-- ==== Sys2Proof/Decode.lean ====
section
/-! DEFINITION. The decoder and, after it, the encoder. Inner encoding: the 16-bit forward word and the response byte
(30_encoding R70 to R82, 40_dali_codec_core R129 to R136, 45_response_decoder R270 to R276). Outer encoding: the ASCII frame
(30_encoding R85 to R106, 46_foxtron_requests R285 to R292, 47_foxtron_responses R305 to R314). -/

namespace Sys2Proof

/-! ## Hex characters and the checksum -/

/-- The uppercase ASCII character of a hex digit (00_scope R10). -/
def hexChar (d : Nibble) : Byte :=
  if d.toNat < 10 then BitVec.ofNat 8 (0x30 + d.toNat) else BitVec.ofNat 8 (0x37 + d.toNat)

/-- The digit of a character `0` to `9` or `A` to `F`; no other character is one, lowercase included (R10, R305). -/
def hexDigit (c : Byte) : Option Nibble :=
  if 0x30 ≤ c.toNat ∧ c.toNat ≤ 0x39 then some (BitVec.ofNat 4 (c.toNat - 0x30))
  else if 0x41 ≤ c.toNat ∧ c.toNat ≤ 0x46 then some (BitVec.ofNat 4 (c.toNat - 0x37))
  else none

/-- `hex2(v)` (R10). -/
def hex2 (b : Byte) : HexString := [b.extractLsb' 4 4, b.extractLsb' 0 4]

/-- `hex4(v)` (R10). -/
def hex4 (w : Word) : HexString := hex2 (w.extractLsb' 8 8) ++ hex2 (w.extractLsb' 0 8)

/-- The values of the consecutive two-character pairs (R86). -/
def bytePairs : HexString → List Byte
  | a :: b :: rest => (a ++ b : BitVec (4 + 4)) :: bytePairs rest
  | _ => []

/-- The payload as the checksum sees it: one `0` digit in front if its length is odd (R86). -/
def padEven (p : HexString) : HexString := if p.length % 2 = 0 then p else 0 :: p

/-- The sum modulo 256 of bytes. -/
def byteSum (bs : List Byte) : Byte := bs.foldr (· + ·) 0

/-- `checksum(p)` (R86). -/
def checksum (p : HexString) : HexString := hex2 (0xFF - byteSum (bytePairs (padEven p)))

/-- A frame: `SOH ++ payload ++ checksum ++ ETB` (R85). -/
def frameOf (p : HexString) : List Byte := soh :: ((p ++ checksum p).map hexChar ++ [etb])

/-- The digit at a byte index of a frame, if there is one. -/
def digitAt (f : List Byte) (i : Nat) : Option Nibble := f[i]?.bind hexDigit

/-- `unhex2(f, i)` (R10). -/
def unhex2 (f : List Byte) (i : Nat) : Except Error Byte :=
  match digitAt f i, digitAt f (i + 1) with
  | some a, some b => .ok (a ++ b : BitVec (4 + 4))
  | _, _ => .error .protocolError

/-- `unhex4(f, i)` (R10). -/
def unhex4 (f : List Byte) (i : Nat) : Except Error Word :=
  match unhex2 f i, unhex2 f (i + 2) with
  | .ok a, .ok b => .ok (a ++ b : BitVec (8 + 8))
  | _, _ => .error .protocolError

/-- `checksumValid(f)` for a frame between `SOH` and `ETB` (R87); false where a character between them is no hex digit
(log 19). -/
def checksumValid (f : List Byte) : Bool :=
  match (f.drop 1).dropLast.mapM hexDigit with
  | none => false
  | some ds => decide (ds.drop (ds.length - 2) = checksum (ds.take (ds.length - 2)))

/-! ## The forward word -/

/-- The address an address byte names, `0nnnnnns`, `100ggggs` or `1111111s` (40 R131); nothing for 0xE0..0xFD (R133). -/
def wordAddress (hi : Byte) : Option DALIAddress :=
  if hi.getLsbD 7 = false then some (.short (hi.extractLsb' 1 6))
  else if hi.extractLsb' 5 3 = 0b100#3 then some (.group (hi.extractLsb' 1 4))
  else if hi.extractLsb' 1 7 = 0b1111111#7 then some .broadcast
  else none

/-- The row is a single opcode, this one (R134). -/
def CodeRow.isSingle (lo : Byte) : CodeRow → Bool
  | .indirect r => !r.isBlock && r.opcode == lo
  | .level | .special _ => false

/-- The row is a block with this base opcode (R134). -/
def CodeRow.isBlockAt (base : Byte) : CodeRow → Bool
  | .indirect r => r.isBlock && r.opcode == base
  | .level | .special _ => false

/-- The row is a special code with this address byte (R135). -/
def CodeRow.isSpecialAt (hi : Byte) : CodeRow → Bool
  | .special r => specialByte r.code == hi
  | .level | .indirect _ => false
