/-- The word of a search-address command with this byte, in the address byte the table gives the command (48 R345, 30 R76). -/
def searchWord (cfg : Config) (c : Code) (b : Byte) : Word :=
  wordOf (BitVec.ofInt 8 (0xA1 + 2 * (cfg.number c - 256))) b

/-- The request record lacks a field that its type needs, which R25 says cannot be presented. -/
def lacksField (q : RequestRecord) : Prop :=
  (q.type ∈ [RequestType.send, .distinctSend, .continuousSend] ∧ q.daliCommand = none) ∨
  (q.type ∈ [RequestType.confQuery, .confChange] ∧ q.itemIndex = none) ∨
  (q.type = .confChange ∧ q.itemData = none)

/-! ## Invariants -/

/-- How many responses the sequencer has gathered in a phase (48 R346). -/
def SeqPhase.gathered : SeqPhase → Nat
  | .h => 0
  | .m => 1
  | .l => 2

/-- The engine invariant: R37 (a) to (d) and (f), with what makes it inductive. That the in-flight request is the sequencer's
own is said by its request, the command of the phase as a bare command (log 25). -/
structure State.Inv (s : State) : Prop where
  echoes : ∀ f, s.eng.inflight = some f → (f.remainingEchoes = 1 ∨ f.remainingEchoes = 2) ∧ f.request.type.correlated = true
  destroyed : s.eng.session = .destroyed →
    s.eng.transportOpen = false ∧ s.eng.inflight = none ∧ s.eng.bootTimerArmed = false
  timer : s.eng.bootTimerArmed = true → s.eng.session = .waitingForBoot ∧ s.eng.transportOpen = true
  announced : s.eng.session = .running → s.cfg.bootMethod ≠ .noBoot →
    s.eng.openEmitted = true ∧ s.eng.transportOpen = true
  sequencer : ∀ q, s.eng.seq = some q → q.results.length = q.phase.gathered ∧
    ∃ c, s.eng.inflight = some ⟨bareRequest (searchCommand q.phase q.value), 1, c⟩
  slotUsable : ∀ f, s.eng.inflight = some f → s.eng.usable = true
  booting : s.eng.session = .waitingForBoot → s.cfg.bootMethod ≠ .noBoot ∧ s.eng.openEmitted = false

/-- The completions that have fired, in order (60 R386). -/
def fired (os : List Output) : List Nat :=
  os.filterMap fun o =>
    match o with
    | .resolve c _ => some c
    | .reject c _ => some c
    | .tx _ | .setLine _ | .startTimer _ | .closeTransport | .returned _ | .raised _ | .event _ | .isOpen _ | .result _ => none

/-- Single firing: no completion has fired twice, and the completions still pending, of the slot and of the sequencer, are two
different ones that have not fired (60 R386; log 10). -/
structure State.FireOnce (s : State) : Prop where
  once : (fired s.outputs).Nodup
  made : ∀ c ∈ fired s.outputs, c < s.nextCompletion
  slot : ∀ f, s.eng.inflight = some f → f.completion ∉ fired s.outputs ∧ f.completion < s.nextCompletion
  sequence : ∀ q, s.eng.seq = some q → q.completion ∉ fired s.outputs ∧ q.completion < s.nextCompletion
  apart : ∀ f q, s.eng.inflight = some f → s.eng.seq = some q → f.completion ≠ q.completion

/-- The frames transmitted, in order. -/
def transmitted (os : List Output) : List (List Byte) :=
  os.filterMap fun o =>
    match o with
    | .tx f => some f
    | .resolve _ _ | .reject _ _ | .setLine _ | .startTimer _ | .closeTransport | .returned _ | .raised _ | .event _ | .isOpen _
    | .result _ => none

/-- Everything transmitted is well framed (95 V124). -/
def State.FramesSound (s : State) : Prop := ∀ f ∈ transmitted s.outputs, wellFramed f = true

/-- The two session events. -/
inductive SessionMark where
  | opened | closed
deriving DecidableEq, Repr

/-- The session events emitted, in order. -/
def sessionMarks (os : List Output) : List SessionMark :=
  os.filterMap fun o =>
    match o with
    | .event .sessionOpen => some .opened
    | .event (.sessionClosed _) => some .closed
    | _ => none

/-- `SessionOpen` was emitted at most once, `SessionClosed` at most once, and no `SessionOpen` after `SessionClosed`; the first
has been exactly if `S.openEmitted` says so, the second exactly if the session is destroyed (95 V128). -/
def State.MarksSound (s : State) : Prop :=
  sessionMarks s.outputs =
    (if s.eng.openEmitted then [.opened] else []) ++ (if s.eng.session = .destroyed then [.closed] else [])

end Machine

end Sys2Proof
end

────

**Work task:** Search the listing for the string "this". Copy each line where it is found.

**Task output:**
/-- The row is a single opcode, this one (R134). -/
/-- The row is a block with this base opcode (R134). -/
/-- The row is a special code with this address byte (R135). -/
/-- The word of a search-address command with this byte, in the address byte the table gives the command (48 R345, 30 R76). -/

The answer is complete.